- _Exercise instructions_
Everything from the line containing "port1 := .empty" through the final line of the entries below should be repeated exactly, and nothing else.

BEGIN Material to process

-- ==== Sys2Proof/Machine/State.lean ====
section
/-! DEFINITION. The state of the block and of its host interface (10_state.md R20 to R49), as plain data, and its reset
value (R49, 70_reset_and_hazards.md R250). -/

namespace Sys2Proof.Machine

/-- `SESS` (R22). -/
inductive Sess where
  | idle
  | active
  | faulted
deriving DecidableEq, Repr

/-- `PHASE`, the sequencer phase (R24). -/
inductive Phase where
  /-- `NONE`: no engine is running. -/
  | none
  /-- `LZ_TOKEN`: the next step decodes an LZSS item. -/
  | lzToken
  /-- `LZ_COPY`: the next step copies one byte of a back-reference. -/
  | lzCopy
  /-- `HUF_BUILD`: the Huffman tree is not yet built. -/
  | hufBuild
  /-- `HUF_SYM`: the next step decodes a Huffman symbol. -/
  | hufSym
deriving DecidableEq, Repr

/-- An input port and the bit reader on it (R26, R27). -/
inductive Port where
  /-- Port 0: the compressed data. -/
  | p0
  /-- Port 1: dedicated LZSS control bytes. -/
  | p1
deriving DecidableEq, Repr

/-- The configuration registers that INIT latches (R23). `State.cfg` holds the registers, `State.lcfg` the copy `LCFG`. -/
structure ConfigRegs where
  mode : Word
  frameSize : Word
  frameFill : Word
  frameInitPos : Word
  lzFields : Word
  packedSize : Word
  unpackedSize : Word
deriving DecidableEq, Repr

/-- An input port (R26). -/
structure InPort where
  /-- `SRC_k`: the finite byte sequence bound at INIT. -/
  src : List Byte
  /-- The count of the bytes fetched so far, exact since no byte is fetched twice (R63); `POS_k` is its low 32 bits,
  `State.posWord` (R10, R26; notes/assumptions/9.md). -/
  pos : Nat
  /-- `LIM_k`: the number of bytes the port will deliver. R26 gives it no width. -/
  lim : Nat
deriving DecidableEq, Repr

/-- A bit reader: `ACC_k` and `CNT_k` (R27). The MSB-first variant uses the low 32 bits of `acc`. -/
structure BitReader where
  acc : BitVec 40
  cnt : BitVec 6
deriving DecidableEq, Repr

/-- The LZSS window `WIN` (R28): the byte the last fill gave every cell, and the cells that differ from it, in canonical
form (indices strictly rising, no cell equal to the fill). -/
structure Window where
  fill : Byte
  cells : List Host.Cell
deriving DecidableEq, Repr

/-- What a control bit selects (R90). -/
inductive LzItem where
  | literal
  | reference
deriving DecidableEq, Repr

/-- One entry of the tree build's return stack: the child of node `v` that the subtree now being read will fill (R193). -/
inductive BuildSlot where
  | left (v : BitVec 9)
  | right (v : BitVec 9)
deriving DecidableEq, Repr

/-- The locals of the running CONTINUE. They are the model's own field: the spec's pseudocode holds them as local
variables, and they are at rest (`Run.rest`) outside a command (notes/assumptions/10.md). -/
structure Run where
  /-- R133's n: the bytes this command has written. -/
  n : Word
  /-- R161's decision: the item the control bit of this token step selected. -/
  sel : Option LzItem
  /-- R195's node, once a code bit of this symbol has been read. -/
  node : Option (BitVec 9)
  /-- The return stack of the tree build (R191), innermost subtree first. -/
  stack : List BuildSlot
deriving DecidableEq, Repr

/-- No command is running. -/
def Run.rest : Run := ⟨0, none, none, []⟩

/-- The width of a host access to the register space (R61). -/
inductive Width where
  | byte
  | half
  | word
deriving DecidableEq, Repr

/-- One operation of the host (30_encoding.md R85; reset: 70_reset_and_hazards.md R250). -/
inductive HostOp where
  /-- A bus write of `v` at host address `addr`. -/
  | write (addr : Nat) (width : Width) (v : Word)
  /-- A bus read at host address `addr`. -/
  | read (addr : Nat) (width : Width)
  /-- `bind`: present a byte sequence to a port; the next INIT takes it. -/
  | bind (k : Port) (bytes : List Byte)
  /-- Hardware reset. -/
  | reset
deriving DecidableEq, Repr

/-- The faults of 60_exceptions.md R221, which the block records and goes on from. -/
inductive FaultCode where
  | truncCtrl
  | truncLit
  | truncRef
  | truncTree
  | truncSymbol
  | malTreeOverflow
  | malBadDistance
  | malZeroLength
  | contractIllegal
  | contractBadState
  | contractBitsTooMany
  | contractBadConfig
deriving DecidableEq, Repr

/-- Where the model itself stops with a fault. -/
inductive Fault where
  /-- Raised by CONTINUE when `PHASE` is `NONE` in an `ACTIVE` LZSS or HUFFMAN session: R134 says this does not occur, and
  gives no step for it. Safe: the model stops, and no state a run reaches has it (notes/assumptions/12.md). -/
  | noEngineStep
deriving DecidableEq, Repr

/-- Why the model refuses a step. -/
inductive Refusal where
  /-- An instruction that has no meaning yet, by its mnemonic; raised in `exec`'s arm. Safe. -/
  | notModelled (mnemonic : String)
  /-- A byte, half-word or misaligned access to the registers, which R61 says a model refuses; raised by a host access. Safe. -/
  | partialAccess
  /-- A host access outside the register block, at an offset of 0x40 or above or below `REG_BASE` (R61); raised by a host
  access. Safe. -/
  | outsideBlock
  /-- A stream token where no engine step reads such a token (R97, R134); raised by the meanings of the tokens, never inside a
  CONTINUE. Safe (notes/assumptions/11.md). -/
  | tokenOutOfPlace
deriving DecidableEq, Repr

/-- Every piece of state the spec gives the block, the host's memory it writes, and what the host presents. -/
structure State where
  /-- The open parameters (R9). -/
  params : Params
  /-- `SESS` (R22). -/
  sess : Sess
  /-- `LCFG` (R23). -/
  lcfg : ConfigRegs
  /-- `PHASE` (R24). -/
  phase : Phase
  /-- `EOS` (R25). -/
  eos : Bool
  /-- `NODATA` (R25). -/
  nodata : Bool
  /-- `SRC_0`, `POS_0`, `LIM_0` (R26). -/
  port0 : InPort
  /-- `SRC_1`, `POS_1`, `LIM_1` (R26). -/
  port1 : InPort
  /-- `ACC_0`, `CNT_0` (R27). -/
  br0 : BitReader
  /-- `ACC_1`, `CNT_1` (R27). -/
  br1 : BitReader
  /-- `WIN` (R28). -/
  win : Window
  /-- `CUR` (R28). -/
  cur : BitVec 24
  /-- `CTRL_SR` (R28). -/
  ctrlSr : Byte
  /-- `CTRL_LEFT` (R28). -/
  ctrlLeft : BitVec 4
  /-- `COPY_SRC` (R28). -/
  copySrc : BitVec 24
  /-- `COPY_LEFT` (R28). -/
  copyLeft : Word
  /-- `LHS[256..511]`, entry i of the vector being `LHS[256 + i]` (R29). -/
  lhs : Vector (BitVec 9) 256
  /-- `RHS[256..511]`, likewise (R29). -/
  rhs : Vector (BitVec 9) 256
  /-- `NEXT_NODE` (R29). -/
  nextNode : BitVec 10
  /-- `ROOT` (R29). -/
  root : BitVec 9
  /-- `OUT_TOTAL` (R30, R46). -/
  outTotal : Word
  /-- `RESULT` (R30, R35). -/
  result : Word
  /-- `CAUSE` (R34). -/
  cause : Word
  /-- The registers `MODE` to `UNPACKED_SIZE` (R36 to R42). -/
  cfg : ConfigRegs
  /-- `OUT_ADDR` (R43). -/
  outAddr : Word
  /-- `COUNT` (R44). -/
  count : Word
  /-- The host's output memory (R60): the bytes written to it, addresses strictly rising. -/
  mem : List Host.Cell
  /-- The byte sequence the host presents to port 0 (R26, R85). -/
  bound0 : List Byte
  /-- The byte sequence the host presents to port 1 (R26, R85). -/
  bound1 : List Byte
  /-- The model's own: the host's pending operations, oldest first (notes/assumptions/6.md). -/
  ops : List HostOp
  /-- The model's own: what the host's last register read returned (notes/assumptions/7.md). -/
  busData : Option Word
  /-- The model's own: the locals of the running CONTINUE (notes/assumptions/10.md). -/
  run : Run
deriving DecidableEq, Repr

/-- The configuration registers and `LCFG` after reset (R23, R36 to R42). -/
def ConfigRegs.zero : ConfigRegs := ⟨0, 0, 0, 0, 0, 0, 0⟩

/-- A port after reset (R26). -/
def InPort.empty : InPort := ⟨[], 0, 0⟩

/-- A reader after reset and after INIT (R27, R131). -/
def BitReader.empty : BitReader := ⟨0, 0⟩

/-- The state after reset (R49, R250), for any parameters. DESIGN CHOICE, unsafe: the window and the child arrays, whose
contents the spec leaves unspecified and no rule reads, are 0 (notes/assumptions/3.md, 4.md). -/
def State.resetWith (p : Params) : State where
  params := p
  sess := .idle
  lcfg := .zero
  phase := .none
  eos := false
  nodata := false
  port0 := .empty
  port1 := .empty
  br0 := .empty
  br1 := .empty
  win := ⟨0, []⟩
  cur := 0
  ctrlSr := 0
  ctrlLeft := 0
  copySrc := 0
  copyLeft := 0
  lhs := Vector.replicate 256 0
  rhs := Vector.replicate 256 0
  nextNode := 256
  root := 0
  outTotal := 0
  result := 0
  cause := 0
  cfg := .zero
  outAddr := 0
  count := 0
  mem := []
  bound0 := []
  bound1 := []
  ops := []
  busData := none
  run := .rest

/-- The machine right after reset, with the parameters of notes/assumptions/1.md. -/
def State.reset : State := .resetWith .chosen

end Sys2Proof.Machine
end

END Material to process

- _Response_
  port1 := .empty
  br0 := .empty
  br1 := .empty
  win := ⟨0, []⟩
  cur := 0
  ctrlSr := 0
  ctrlLeft := 0
  copySrc := 0
  copyLeft := 0
  lhs := Vector.replicate 256 0
  rhs := Vector.replicate 256 0
  nextNode := 256
  root := 0
  outTotal := 0
  result := 0
  cause := 0
  cfg := .zero
  outAddr := 0
  count := 0
  mem := []
  bound0 := []
  bound1 := []
  ops := []
  busData := none
  run := .rest

/-- The machine right after reset, with the parameters of notes/assumptions/1.md. -/
def State.reset : State := .resetWith .chosen

end Sys2Proof.Machine
end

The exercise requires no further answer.